(Beginning of DATA EXTRACTS)
-- ==== Sys2Proof/Machine/Fp15.lean ====
section
/-! DEFINITION. The floating-point unit (R310 to R347): exception delivery, the arithmetic on unpacked operands as pure
functions, and the instructions. -/

namespace Sys2Proof.Machine

/-! ## Exceptions -/

/-- `FpExcOffset(kind)` (R345). -/
def fpExcOffset (c : Cfg) : FpExc → Addr
  | .ovf => c.fpExcOffset.ovf
  | .unf => c.fpExcOffset.unf
  | .div => c.fpExcOffset.div
  | .mm => c.fpExcOffset.mm

/-- The exception base in the current block (R345). -/
def State.fpBase (s : State) : Addr := (s.pc &&& ~~~blkMask s.cfg &&& amask s.cfg) ||| s.jeaBase.setWidth 17

/-- FP15 exception delivery (R345): the return word at the base by a processor access, then the PC at the base plus the kind's
offset. -/
def State.fpException (s : State) (k : FpExc) : State :=
  (s.cpuWrite s.fpBase s.retWord).finish fun _ t =>
    { t.pcqPush with pc := (s.fpBase + fpExcOffset s.cfg k) &&& amask s.cfg }

/-- An FP15 instruction whose access Faults ends in the memory-fault exception (R346). -/
def fpSettle {α : Type} (x : Access α) (f : α → State → State) : State := x.settle (fun t => t.fpException .mm) f

/-! ## Results -/

/-- What an operation leaves when no exception is raised: the value for FMA, the guard, and FMQ where it writes it. -/
structure FpResult where
  value : Unpacked
  grd : Bool
  fmq : Option (BitVec 35)
deriving DecidableEq, Repr

/-- The end of an operation (R316, R318, R345): the signed result to FMA, or the exception with FMA, FMQ and fguard as they
were. -/
def State.fpFinish (s : State) (sgn : BitVec 2) (r : Except FpExc FpResult) : State :=
  match r with
  | .ok x => { s with fma := (applySgn sgn x.value).pack, fguard := x.grd, fmq := x.fmq.getD s.fmq }
  | .error k => s.fpException k

/-- A float result through `normalize` (R317). -/
def normalized (md : FpMods) (u : Unpacked) (g : Bool) (fmq : Option (BitVec 35)) : Except FpExc FpResult :=
  (normalize md u.s u.e u.m g).map fun r => ⟨r.1, r.2, fmq⟩

/-- An integer result (R314, R318, R332). -/
def integerResult (v : Int) (fmq : Option (BitVec 35)) : Except FpExc FpResult :=
  if fpF ≤ v.natAbs then .error .ovf else .ok ⟨Unpacked.ofInt v, false, fmq⟩

/-! ## Arithmetic -/

/-- An operand with its sign complemented (R322, R323). -/
def Unpacked.neg (u : Unpacked) : Unpacked := { u with s := !u.s }

/-- The aligned sum of two operands that are not zero, before `normalize`: sign, exponent, mantissa, guard (R320). -/
def alignedSum (x y : Unpacked) : Unpacked × Bool :=
  let big := if y.e ≤ x.e then x else y
  let small := if y.e ≤ x.e then y else x
  let d := (big.e - small.e).toNat
  let bx := big.m * 2
  let sx := if d ≤ 35 then (small.m * 2) >>> d else 0
  let sr : Bool × Nat :=
    if big.s = small.s then (big.s, bx + sx)
    else if sx ≤ bx then (big.s, bx - sx)
    else (small.s, sx - bx)
  let c : Int × Nat := if 2 * fpF ≤ sr.2 then (big.e + 1, sr.2 / 2) else (big.e, sr.2)
  (⟨sr.1, c.1, c.2 / 2⟩, c.2 % 2 == 1)

/-- Float add (R320). -/
def floatAdd (md : FpMods) (x y : Unpacked) : Except FpExc FpResult :=
  if y.m = 0 then normalized md x false none
  else if x.m = 0 then normalized md y false none
  else normalized md (alignedSum x y).1 (alignedSum x y).2 none

/-- Float multiply (R324). -/
def floatMul (md : FpMods) (a b : Unpacked) : Except FpExc FpResult :=
  if a.m = 0 ∨ b.m = 0 then .ok ⟨Unpacked.zero, false, some 0⟩
  else
    let p := a.m * b.m
    normalized md ⟨a.s != b.s, a.e + b.e, p / fpF⟩ ((p / 17179869184) % 2 == 1) (some (BitVec.ofNat 35 p))

/-- `while Q >= 2 * F: Q <- Q >> 1; e <- e + 1` (R325). At most 36 shifts are needed. -/
def quotientShift : Nat → Int → Nat → Int × Nat
  | 0, e, q => (e, q)
  | n + 1, e, q => if 2 * fpF ≤ q then quotientShift n (e + 1) (q / 2) else (e, q)

/-- Float divide, x by y (R325, R326). -/
def floatDiv (md : FpMods) (x y : Unpacked) : Except FpExc FpResult :=
  if y.m = 0 then .error .div
  else if x.m = 0 then .ok ⟨Unpacked.zero, false, none⟩
  else
    let r := quotientShift 36 (x.e - y.e) (x.m * 68719476736 / y.m)
    normalized md ⟨x.s != y.s, r.1, r.2 / 2⟩ (r.2 % 2 == 1) none

/-- Integer divide, x by y, toward zero, the remainder's magnitude to FMQ (R332). -/
def integerDiv (x y : Int) : Except FpExc FpResult :=
  if y = 0 then .error .div
  else if x = 0 then integerResult 0 none
  else integerResult (x.tdiv y) (some (BitVec.ofNat 35 (x - x.tdiv y * y).natAbs))

/-- ADD: A + B (R321). -/
def fpAddOp (md : FpMods) (a b : Unpacked) : Except FpExc FpResult :=
  if md.fp then floatAdd md a b else integerResult (a.int + b.int) none

/-- SUB: A - B (R322). -/
def fpSubOp (md : FpMods) (a b : Unpacked) : Except FpExc FpResult :=
  if md.fp then floatAdd md a b.neg else integerResult (a.int - b.int) none

/-- RSUB: B - A (R323). -/
def fpRsubOp (md : FpMods) (a b : Unpacked) : Except FpExc FpResult :=
  if md.fp then floatAdd md b a.neg else integerResult (b.int - a.int) none

/-- MUL: A * B (R324). -/
def fpMulOp (md : FpMods) (a b : Unpacked) : Except FpExc FpResult :=
  if md.fp then floatMul md a b else integerResult (a.int * b.int) none

/-- DIV: A / B (R325). -/
def fpDivOp (md : FpMods) (a b : Unpacked) : Except FpExc FpResult :=
  if md.fp then floatDiv md a b else integerDiv a.int b.int

/-- RDIV: B / A (R326). -/
def fpRdivOp (md : FpMods) (a b : Unpacked) : Except FpExc FpResult :=
  if md.fp then floatDiv md b a else integerDiv b.int a.int

/-- LD: B itself (R327), normalised in float mode, with exponent 35 in integer mode (R314). -/
def fpLoadOp (md : FpMods) (_a b : Unpacked) : Except FpExc FpResult :=
  if md.fp then normalized md b false none else .ok ⟨{ b with e := 35 }, false, none⟩

/-- FLT: the integer of FMA as a float, whatever the FP bit (R329). -/
def fpFloatOp (md : FpMods) (a : Unpacked) : Except FpExc FpResult := normalized md { a with e := 35 } false none

/-- FIX: the float of FMA toward zero (R330). -/
def fpFixOp (a : Unpacked) : Except FpExc FpResult :=
  let r := if a.e ≤ 35 then a.m >>> (35 - a.e).toNat else a.m <<< (a.e - 35).toNat
  if fpF ≤ r then .error .ovf else .ok ⟨⟨r != 0 && a.s, 35, r⟩, false, none⟩

/-! ## Instruction shapes -/

/-- Operand B (R313): FMB itself under NOLOAD, else the memory operand, which FMB takes. -/
def State.fpOperand (s : State) (md : FpMods) (ea : Addr) : Access (Except FpExc Unpacked) :=
  if md.noload then .done (.ok s.fmb.unpack) s
  else
    (s.fpLoad (fpFormat md) ea).andThen fun b t =>
      match b with
      | .ok u => .done b { t with fmb := u.pack }
      | .error _ => .done b t

/-- An instruction that takes A and B to FMA (R311, R313, R318): the address word, operand B, the operation. -/
def State.fpArith (s : State) (md : FpMods) (op : FpMods → Unpacked → Unpacked → Except FpExc FpResult) : State :=
  fpSettle (s.fpAddress.andThen fun ea t => t.fpOperand md ea) fun b t =>
    t.fpFinish md.sgn (b.bind fun u => op md t.fma.unpack u)

/-- An instruction on FMA alone (R329, R330): its address word is read and resolved, and not used (R311). -/
def State.fpUnary (s : State) (md : FpMods) (op : Unpacked → Except FpExc FpResult) : State :=
  fpSettle s.fpAddress fun _ t => t.fpFinish md.sgn (op t.fma.unpack)

/-! ## Instructions -/

/-- SUB (R322). -/
def execFpSub (m : FpMods) (s : State) : Host.Outcome State Fault Refusal := .next (s.fpArith m fpSubOp)

/-- RSUB (R323). -/
def execFpRsub (m : FpMods) (s : State) : Host.Outcome State Fault Refusal := .next (s.fpArith m fpRsubOp)

/-- MUL (R324). -/
def execFpMul (m : FpMods) (s : State) : Host.Outcome State Fault Refusal := .next (s.fpArith m fpMulOp)

/-- DIV (R325). -/
def execFpDiv (m : FpMods) (s : State) : Host.Outcome State Fault Refusal := .next (s.fpArith m fpDivOp)

/-- RDIV (R326). -/
def execFpRdiv (m : FpMods) (s : State) : Host.Outcome State Fault Refusal := .next (s.fpArith m fpRdivOp)

/-- LD (R327). -/
def execLd (m : FpMods) (s : State) : Host.Outcome State Fault Refusal := .next (s.fpArith m fpLoadOp)

/-- What ST stores: FMA with the sign modifier, FMA itself unchanged (R316, R328). -/
def State.storedValue (s : State) (m : FpMods) : Unpacked := applySgn m.sgn s.fma.unpack

/-- ST (R328): to FMB under NOLOAD, else packed to memory, an exception of the packing coming before any write. -/
def execSt (m : FpMods) (s : State) : Host.Outcome State Fault Refusal :=
  .next (fpSettle s.fpAddress fun ea t =>
    if m.noload then { t with fmb := (t.storedValue m).pack }
    else
      match packWords (fpFormat m) (t.storedValue m) with
      | .error k => t.fpException k
      | .ok ws => fpSettle (t.fpStore ea ws) fun _ u => u)

/-- FLT (R329). -/
def execFlt (m : FpMods) (s : State) : Host.Outcome State Fault Refusal := .next (s.fpUnary m (fpFloatOp m))

/-- FIX (R330). -/
def execFix (m : FpMods) (s : State) : Host.Outcome State Fault Refusal := .next (s.fpUnary m fpFixOp)

/-- LFMQ (R331): FMQ becomes FMA's mantissa. -/
def execLfmq (_m : FpMods) (s : State) : Host.Outcome State Fault Refusal :=
  .next (fpSettle s.fpAddress fun _ t =>
    { t with fma := { t.fma with hi := t.fmq.extractLsb' 18 17, lo := t.fmq.extractLsb' 0 18 } })

/-- The word form of the control register (R53, R333). -/
def State.jeaWord (s : State) : Word := BitVec.ofBool s.fma.s ++ BitVec.ofBool s.fguard ++ 0#1 ++ s.jeaBase

/-- What a control-register load takes from its word (R53, R333). -/
def State.jeaLoad (s : State) (w : Word) : State :=
  { s with jeaBase := w.extractLsb' 0 15, fma := { s.fma with s := w.getMsbD 0 }, fguard := w.getMsbD 1 }

/-- JEA (R333): load with DP = 0, store with DP = 1. -/
def execJea (m : FpMods) (s : State) : Host.Outcome State Fault Refusal :=
  .next (fpSettle s.fpAddress fun ea t =>
    if m.dp then fpSettle (t.fpWrite ea t.jeaWord) fun _ u => u
    else fpSettle (t.fpRead ea) fun w u => u.jeaLoad w)

/-- ADD (R321). -/
def execFpAdd (m : FpMods) (s : State) : Host.Outcome State Fault Refusal := .next (s.fpArith m fpAddOp)

/-- BR (R335). -/
def execBr (c : BrConds) (s : State) : Host.Outcome State Fault Refusal :=
  .next (fpSettle s.fpAddress fun ea t =>
    if brTest c t.fma.unpack t.fguard then { t.pcqPush with pc := ea } else t)

end Sys2Proof.Machine
end

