-- ==== Sys2Proof/Certificates/Slice0/Obligations.lean ====
section
/-! DEFINITION. The statements for the provers. Each docstring names the rules it rests on; where a statement rests on a choice
of the model, it names the log entry. -/

section

open Sys2Proof Sys2Proof.Machine

/-! ## Encoding -/

/-- Decoding gives every well-formed instruction back from its word, for every configuration (R131 to R145). -/
def Obligations.DecodeOfEncode : Prop :=
  ∀ (c : Cfg) (i : Instr), WellFormed c i = true → decode c (encode i) = .ok i

/-- A word that decodes is the word of its instruction, which is well-formed: no bit is dropped (R131 to R145). -/
def Obligations.EncodeOfDecode : Prop :=
  ∀ (c : Cfg) (w : Word) (i : Instr), decode c w = .ok i → encode i = w ∧ WellFormed c i = true

/-- A few words, written out from the encoding rules, decode to the instructions they stand for. -/
def Clause.SpecWordsDecode : Prop :=
  decode Cfg.full 0o200100 = .ok (.lac ⟨false, 0o0100⟩)
  ∧ decode Cfg.full 0o620100 = .ok (.jmp ⟨true, 0o0100⟩)
  ∧ decode Cfg.full 0o765432 = .ok (.law 0o05432)
  ∧ decode Cfg.full 0o750010 = .ok .glk
  ∧ decode Cfg.full 0o754000 = .ok (.opr { cla := true, cll := true })
  ∧ decode Cfg.full 0o725001 = .ok (.axs 1)
  ∧ decode Cfg.full 0o703302 = .ok (.caf {})
  ∧ decode Cfg.full 0o700314 = .ok (.iors { cla := true })
  ∧ decode Cfg.full 0o653122 = .ok .mul
  ∧ decode Cfg.full 0o660502 = .ok (.lrss 2)
  ∧ decode Cfg.full 0o716440 = .ok (.br { zero := true })

/-- The standard memory-management words decode to their instructions on every configuration (R249 to R257). -/
def Clause.MemoryManagementWords : Prop :=
  ∀ c : Cfg,
    decode c 0o701701 = .ok (.mpsk {}) ∧ decode c 0o701744 = .ok (.mpcne {}) ∧ decode c 0o701702 = .ok (.mpcv 0)
    ∧ decode c 0o701704 = .ok (.mpld {}) ∧ decode c 0o701724 = .ok (.mplr {}) ∧ decode c 0o701722 = .ok (.mplmr {})
    ∧ decode c 0o701712 = .ok (.mprmr 0) ∧ decode c 0o701741 = .ok (.mpsne {}) ∧ decode c 0o701742 = .ok (.mpeu {})

/-- Words written out from the encoding rules decode to the instructions they stand for. -/
def Obligations.WrittenWordsDecode : Prop := Clause.SpecWordsDecode ∧ Clause.MemoryManagementWords

/-- The malformed words of R145 that the decoder can see, and no others, do not decode. That a reserved rotate code makes a word
with HLT malformed in user mode too is the model's choice (log entry 28). -/
def Obligations.MalformedWordsRejected : Prop :=
  ∀ (c : Cfg) (w : Word), (∃ e, decode c w = .error e) ↔
    (w &&& 0o740000 = 0o640000 ∧ (c.hasEAE = false ∨ w &&& 0o000700 = 0o000200))
    ∨ (w &&& 0o770000 = 0o710000 ∧ c.hasFP15 = true
        ∧ (w &&& 0o000004 ≠ 0 ∨ w &&& 0o007400 = 0 ∨ w &&& 0o007400 = 0o007000 ∨ w &&& 0o007400 = 0o007400))
    ∨ (w &&& 0o760000 = 0o720000 ∧ c.hasIndex = true
        ∧ (w &&& 0o017000 = 0 ∨ w &&& 0o017000 = 0o007000 ∨ w &&& 0o017000 = 0o012000 ∨ w &&& 0o017000 = 0o013000))
    ∨ (w &&& 0o760000 = 0o740000 ∧ c.variant ≠ .VD ∧ w &&& 0o000030 = 0o000030)

/-! ## Power-on and reset -/

/-- The power-on state of every configuration (R400, R401). That the memory lists no word is the model's form of "each word a
free value" (log entry 5). -/
def Clause.PowerOnValues : Prop :=
  ∀ c : Cfg,
    let s := State.powerOn c
    s.cfg = c ∧ s.pc = 0 ∧ s.sr = 0 ∧ s.pcq = List.replicate c.pcqDepth 0
    ∧ s.ac = 0 ∧ s.l = false ∧ s.mq = 0 ∧ s.sc = 0 ∧ s.eaeAcSign = false ∧ s.xr = 0 ∧ s.lr = 0
    ∧ s.intReq = {} ∧ s.ion = false ∧ s.ionDefer = false ∧ s.apiEnb = false ∧ s.apiReq = 0 ∧ s.apiAct = 0
    ∧ s.memm = c.memmInit ∧ s.memmBuf = c.memmInit ∧ s.usmd = false ∧ s.usmdBuf = false ∧ s.modeDefer = 0
    ∧ s.restPending = false ∧ s.br = 0 ∧ s.rr = 0 ∧ s.mmr = 0 ∧ s.nexm = false ∧ s.prvn = false ∧ s.trapPending = false
    ∧ s.fma = {} ∧ s.fmb = {} ∧ s.fmq = 0 ∧ s.fguard = false ∧ s.jeaBase = 0 ∧ s.runState = .stopped .hostStop
    ∧ ∀ a, s.wordAt a = Config.powerOnWord a

/-- The host's reset of a stopped machine (R400): every register to its reset value; PC, SR, PCQ and memory unchanged, as are
the host's breakpoints and what the device agent and the host hold (the model's reading, log entries 23 and 26). -/
def Clause.HostResetValues : Prop :=
  ∀ (s : State) (r : StopReason) (rest : List Move), s.runState = .stopped r → s.moves = .host .reset :: rest →
    step s = .next
      { State.powerOn s.cfg with
        pc := s.pc, sr := s.sr, pcq := s.pcq, mem := s.mem, breakpoints := s.breakpoints, moves := rest
        devices := s.devices, ioAnswers := s.ioAnswers, statusPolls := s.statusPolls, draws := s.draws
        hostData := s.hostData }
(End of DATA EXTRACTS)
**AIM OF THE TASK**
Go through the records from the first line and copy each one exactly, ending after the line that contains "## Exceptions -/". Give nothing else.

**EXERCISE ANSWER**
-- ==== Sys2Proof/Machine/Fp15.lean ====
section
/-! DEFINITION. The floating-point unit (R310 to R347): exception delivery, the arithmetic on unpacked operands as pure
functions, and the instructions. -/

namespace Sys2Proof.Machine

/-! ## Exceptions -/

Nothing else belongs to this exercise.